Taguieff rappelle aussi que la judéophobie (l'ancienne, mais au XIX° siècle, elle était nouvelle et différente de celle d'un Voltaire) peut s'exprimer dans une critique de la banque, de l'argent et du capitalisme naissant: c'est le cas chez Charles Fourier, Pierre Leroux ou PJ Proudhon, c'est-à-dire à la racine de la fondation de ce que l'on appelle la “gauche” (ce qui, soit dit en passant, explique, entre autres facteurs, un certain nombre de parcours dans les années 30 du XX° siècle, comme celui de Doriot).
Cette ancienne judéophobie a, pour ainsi dire, “rencontré” le nouvel antisémitisme (d'alors), dans sa forme (prétendue) scientifique et raciale (ce qui ne veut d'ailleurs pas dire que tous les “judéophobes” de l'époque soient devenus hitlériens (Céline, par ex., l'était à l'extrême, mais il y a toutes les positions et tous les degrés).
Évidemment, au lendemain de la Seconde guerre mondiale, l'antisémitisme a été condamné: or il a historiquement été lié au pétainisme, et à une partie de la droite (qui se souvient encore des épurations antisémites menées par Staline tout au long de son règne?). Il n'en demeure pas moins que la “logique des idées” demeure et que la “nouvelle judéophobie” (appellation “douce” à laquelle certains préfèrent celle de “nouvel antisémitisme”) existe bel et bien: Taguieff et d'autres en trouvent des cas derrière un antisionisme de façade (voir les travaux comme La Judéophobie des Modernes, qui doit dater de 2008 je crois). Le plus difficile étant évidemment que l'antisionisme radical peut être antisémite, et flirter, voire plus avec certains mouvements proches de tendances terroristes et meurtrières, sans que pour autant le soit toute critique du sionisme ou de la situation internationale…

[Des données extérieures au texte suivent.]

-- ==== Sys2Proof/Machine/Step.lean ====
section
/-!
DEFINITION. Sys2Proof/Machine/Step.lean: a step takes the command at the front of the queue; on an empty queue one nominal
tick of 8 ns passes.
-/

namespace Sys2Proof.Machine

/-- The command at the front of the queue acts on the state with the rest of the queue; with nothing queued a tick passes. -/
def step (s : State) : Host.Outcome State Fault Refusal :=
  match s.pending with
  | [] => .next s.idleTick
  | c :: rest => exec c { s with pending := rest }

/-- `s` with the command a word spells at the front of its queue. -/
def State.withFetchWord (s : State) (nbits w : Nat) : State :=
  match decodeTableWord nbits w with
  | some c => { s with pending := c :: s.pending }
  | none => s

end Sys2Proof.Machine
end

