/-- With the block up. While an operation is in progress every other only raises op_rejected. An operation that fails a check ends with the
first failing result and changes nothing else. CREATE on good registers makes the slot ACTIVE with its sync objects and counters at 0; SAVE
puts it in SAVING and, once its work is done, writes the context record; RESTORE of a good record fills the slot's registers, zeroes the
record's magic and puts it in RESTORING; RELEASE puts it in RELEASING and, once its work is done, its images are gone and no install of its
runs, turns its rings and timers off; ABORT completes its descriptors FAULTED ABORTED; DISCARD drops the saved context. In BENCH a slot
other than 0 or a tenant other than 0 gives CONTEXT_LIMIT. -/
def Obligations.ContextOperations : Prop :=
  ∀ (c : Fin 64) (s : State), s.blockUp 8 = true →
    let k := c.val
    let stat := [R.CTX_OP_STAT_busy, R.CTX_OP_STAT_result, R.CTX_OP_STAT_op, R.CTX_OP_STAT_slot]
    let posted := fun (t : State) (busy op slot result : Nat) => t.get R.CTX_OP_STAT_busy = busy ∧ t.get R.CTX_OP_STAT_result = result ∧
      t.get R.CTX_OP_STAT_op = op ∧ t.get R.CTX_OP_STAT_slot = slot
    let fails := fun (cmd : Instr) (op slot result : Nat) => ∃ t, exec cmd s = .next t ∧ posted t 0 op slot result ∧ BitSet t R.CTX_EVT 1 ∧
      Signals (R.CTX_EVT :: stat) s t
    let objects := fun (t : State) (base count : Nat) => ∀ i, i < count → t.get (R.SYNC_VAL_value (base + i)) = 0
    let outside := fun (l : List Fld) (base count : Nat) (t : State) => ∀ g : Fld, ¬ inPmu g → (∀ f ∈ l, g.key ≠ f.key) →
      (g.key < 32 * (0x1C0000 + 4 * base) ∨ 32 * (0x1C0000 + 4 * (base + count)) ≤ g.key) → t.get g = s.get g
    let counters := [R.CTX_COLLIDE_count k, R.CTX_OUTCOME0_served k, R.CTX_OUTCOME0_deferred k, R.CTX_OUTCOME1_refused k,
      R.CTX_OUTCOME1_faulted k]
    let x := s.slotClaims k
    let a := s.saveAddr k
    let b := s.readMem a 1024
    let r := recordClaims b
    let tiles := s.tilesOfImages (s.imagesOf k)
    let pair := (s.get R.CTX_OP_ARG_tenant, s.get R.CTX_OP_ARG_job)
    (s.get R.CTX_OP_STAT_busy = 1 → (∀ cmd ∈ [Instr.create c, .save c, .restore c, .release c, .abort c, .discard], exec cmd s = .next (s.raiseCtx 2)) ∧
      (∀ op : BitVec 3, op = 0 ∨ op = 7 → exec (.ctxReservedOp op c) s = .next (s.raiseCtx 2))) ∧
    (s.get R.CTX_OP_STAT_busy = 0 →
      (s.ctxState k ≠ 0 → fails (.create c) 1 k 1 ∧ fails (.restore c) 3 k 1) ∧
      (s.ctxState k ≠ 1 → fails (.save c) 2 k 1 ∧ fails (.release c) 4 k 1 ∧ fails (.abort c) 5 k 1) ∧
      (∀ op : BitVec 3, op = 0 ∨ op = 7 → fails (.ctxReservedOp op c) op.toNat k 11) ∧
      (s.running = false → fails .discard 6 0 11 ∧ (s.ctxState k = 1 → fails (.release c) 4 k 11 ∧ fails (.abort c) 5 k 11)) ∧
      (s.running = true → (∀ y ∈ s.saved, y.pair ≠ pair) → fails .discard 6 0 12) ∧
      (s.ctxState k = 0 → (∃ w ∈ x.windows, dataEnd < w.2) → fails (.create c) 1 k 2) ∧
      (s.ctxState k = 0 → firstResult (claimChecks x (s.otherClaims k none)) = 0 →
        ((∃ o ∈ s.otherClaims k none, o.tenant = x.tenant ∧ o.job = x.job) → fails (.create c) 1 k 5) ∧
        ((∀ o ∈ s.otherClaims k none, o.tenant ≠ x.tenant ∨ o.job ≠ x.job) →
          (s.isBench = true → k ≠ 0 ∨ x.tenant ≠ 0 → fails (.create c) 1 k 10) ∧
          (s.isBench = false ∨ k = 0 ∧ x.tenant = 0 → s.running = true → ∃ t, exec (.create c) s = .next t ∧ posted t 0 1 k 0 ∧
            BitSet t R.CTX_EVT 0 ∧ t.ctxState k = 1 ∧ objects t x.base x.count ∧
            (∀ f ∈ counters, t.get f = 0) ∧
            outside (R.CTX_EVT :: R.CTX_STAT_state k :: stat ++ counters) x.base x.count t ∧ Out.binding true k x.tenant x.job s.isBench s.frame ∈ t.out ∧ OnlySignals s t))) ∧
      (s.ctxState k = 1 → s.saveAreaOk k (s.windows k) = false → fails (.save c) 2 k 2) ∧
      (s.ctxState k = 1 → s.saveAreaOk k (s.windows k) = true →
        (s.get (R.CTX_SAVE_LEN k) < 1024 + sectionLen tiles.length → fails (.save c) 2 k 6) ∧
        (1024 + sectionLen tiles.length ≤ s.get (R.CTX_SAVE_LEN k) →
          (s.saveBusy k = true → fails (.save c) 2 k 7) ∧
          (s.saveBusy k = false → s.running = true → ∃ t, exec (.save c) s = .next t ∧ posted t 1 2 k 0 ∧ t.ctxState k = 2 ∧
            Writes (R.CTX_STAT_state k :: stat) (s.ungrantCtx k) t))) ∧
      (s.ctxState k = 0 → (s.recordBad k = true → fails (.restore c) 3 k 8) ∧
        (s.recordBad k = false → (∀ y ∈ s.saved, y.fits r = false) → fails (.restore c) 3 k 9) ∧
        (s.recordBad k = false → (∃ y ∈ s.saved, y.fits r = true) →
          (s.isBench = true → k ≠ 0 ∨ r.tenant ≠ 0 → fails (.restore c) 3 k 10) ∧
          (s.isBench = false ∨ k = 0 ∧ r.tenant = 0 → s.saveAreaOk k r.windows = true → s.running = true →
            firstResult (claimChecks r (s.otherClaims k (some (r.tenant, r.job)))) = 0 →
            (recordRings b = true → (s.puts (recordRegs k b)).ringsOk k = true) →
            ∃ t, exec (.restore c) s = .next t ∧ posted t 1 3 k 0 ∧ t.ctxState k = 3 ∧
              (∀ y ∈ recordRegs k b, t.get y.1 = y.2 % 2 ^ y.1.w) ∧ t.readMem a 4 = List.replicate 4 0 ∧ SameMemBut a 4 s t ∧
              t.saved = s.saved.filter (fun y => y.pair != (r.tenant, r.job)) ∧
              t.restoring = s.restoring ++ [(k, if recordRings b then recordSlots b false else [])]))) ∧
      (s.ctxState k = 1 → s.running = true →
        (s.descs = [] → s.img.load = none → s.img.arriving = none → ∃ t, exec (.release c) s = .next t ∧ posted t 1 4 k 0 ∧ t.ctxState k = 4 ∧
          t.img.unloads = s.img.unloads ++ (s.imagesOf k).map (fun i => (i, none)) ∧
          Writes (R.CTX_STAT_state k :: stat) { s with img := t.img } t) ∧
        (s.descs = [] → ∃ t, exec (.abort c) s = .next t ∧ posted t 0 5 k 0 ∧ BitSet t R.CTX_EVT 0 ∧ t.ctxState k = 1 ∧
          (∀ y ∈ t.img.resident, y.2.ctx = k → y.2.parked = false → y.2.isArmed = true → y.2.disarming = true) ∧
          Signals (R.CTX_EVT :: stat) { s with img := t.img } t) ∧
        (∀ d, s.descs = [d] → d.ctx = k → d.slot < 4096 →
          exec (.abort c) s = .next (((s.finish d (.faulted 0xA 1)).disarmCtx k).ctxEnd 5 k 0))) ∧
      (∀ y, s.saved.find? (fun y => y.pair == pair) = some y → s.running = true → s.parkedOf pair = [] → ∃ t, exec .discard s = .next t ∧
        posted t 0 6 0 0 ∧ BitSet t R.CTX_EVT 0 ∧ objects t y.syncBase y.syncCount ∧
        outside (R.CTX_EVT :: stat) y.syncBase y.syncCount t ∧
        t.saved = s.saved.filter (fun z => z.pair != pair) ∧ OnlySignals { s with saved := t.saved } t)) ∧
    (∀ op : BitVec 3, op ≠ 0 → op ≠ 7 → exec (.ctxReservedOp op c) s = .next s) ∧
    (s.ctxState k = 4 → k ∉ s.freeing → s.ctxWorking k = false → s.unloadsPassed k = true → s.imagesOf k = [] →
      (∀ l, s.img.load = some l → l.ctx = k → l.phase ≠ 9) →
      ∃ t, exec (.releaseDrained c) s = .next t ∧ t.get (R.CMD_RING_CTRL_en k) = 0 ∧ t.ring k = RingSt.none ∧ t.freeing = s.freeing ++ [k] ∧
        (∀ j, j < 16 → s.inRangeOf k (s.get (R.SYNC_TMR_CFG_object j)) = true → t.get (R.SYNC_TMR_CFG_en j) = 0) ∧
        objects t (s.get (R.CTX_SYNC_base k)) (s.get (R.CTX_SYNC_count k)) ∧
        outside (R.CMD_RING_CTRL_en k :: (List.range 16).map R.SYNC_TMR_CFG_en) x.base x.count t ∧
        t.out = Out.binding false k x.tenant x.job s.isBench s.frame :: s.out ∧
        t = { s with regs := t.regs, rings := t.rings, freeing := t.freeing, out := t.out }) ∧
    (s.ctxState k ≠ 4 ∨ k ∈ s.freeing ∨ s.ctxWorking k = true ∨ s.unloadsPassed k = false ∨ (∃ l, s.img.load = some l ∧ l.ctx = k ∧ l.phase = 9) →
      exec (.releaseDrained c) s = .next s) ∧
    (s.ctxState k = 2 → k ∉ s.freeing → s.ctxWorking k = false → (∀ d ∈ s.descs, d.ctx = k → d.dispatched = 0 ∧ d.phase ≠ .resolving) →
      (s.ring k).waiting = [] → ∃ t, exec (.saveQuiesced c) s = .next t ∧ t.readMem a 4 = toLE 4 0x53585443 ∧
        t.readMem (a + 4) 1016 = s.ctxBody k ∧ t.readMem (a + 1020) 4 = toLE 4 (crc32 (s.ctxBody k)) ∧
        SameMemBut a (1024 + sectionLen tiles.length) s t ∧ t.get (R.CMD_RING_CTRL_en k) = 0 ∧ t.freeing = s.freeing ++ [k] ∧
        t.saved = s.saved ++ [⟨x.tenant, x.job, x.base, x.count, x.windows⟩] ∧ t.descs = s.descs.filter (fun d => d.ctx != k) ∧
        (∀ i ∈ s.imagesOf k, ∀ y, t.resImage i = some y → y.parked = true)) ∧
    (s.ctxState k ≠ 2 ∨ k ∈ s.freeing ∨ s.ctxWorking k = true ∨ (s.ring k).waiting ≠ [] → exec (.saveQuiesced c) s = .next s)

Quoi qu'il en soit, il me semble difficile de savoir s'il y a autant ou plus ou moins d'antisémites à gauche qu'à droite (je ne connais pas d'études probantes sur ce point dans la littérature de sciences politiques récente): il y en a, c'est certain, mais pour ce que j'en ai compris, ce ne sont pas tout à fait les mêmes qu'à droite, ni exactement les mêmes qu'avant.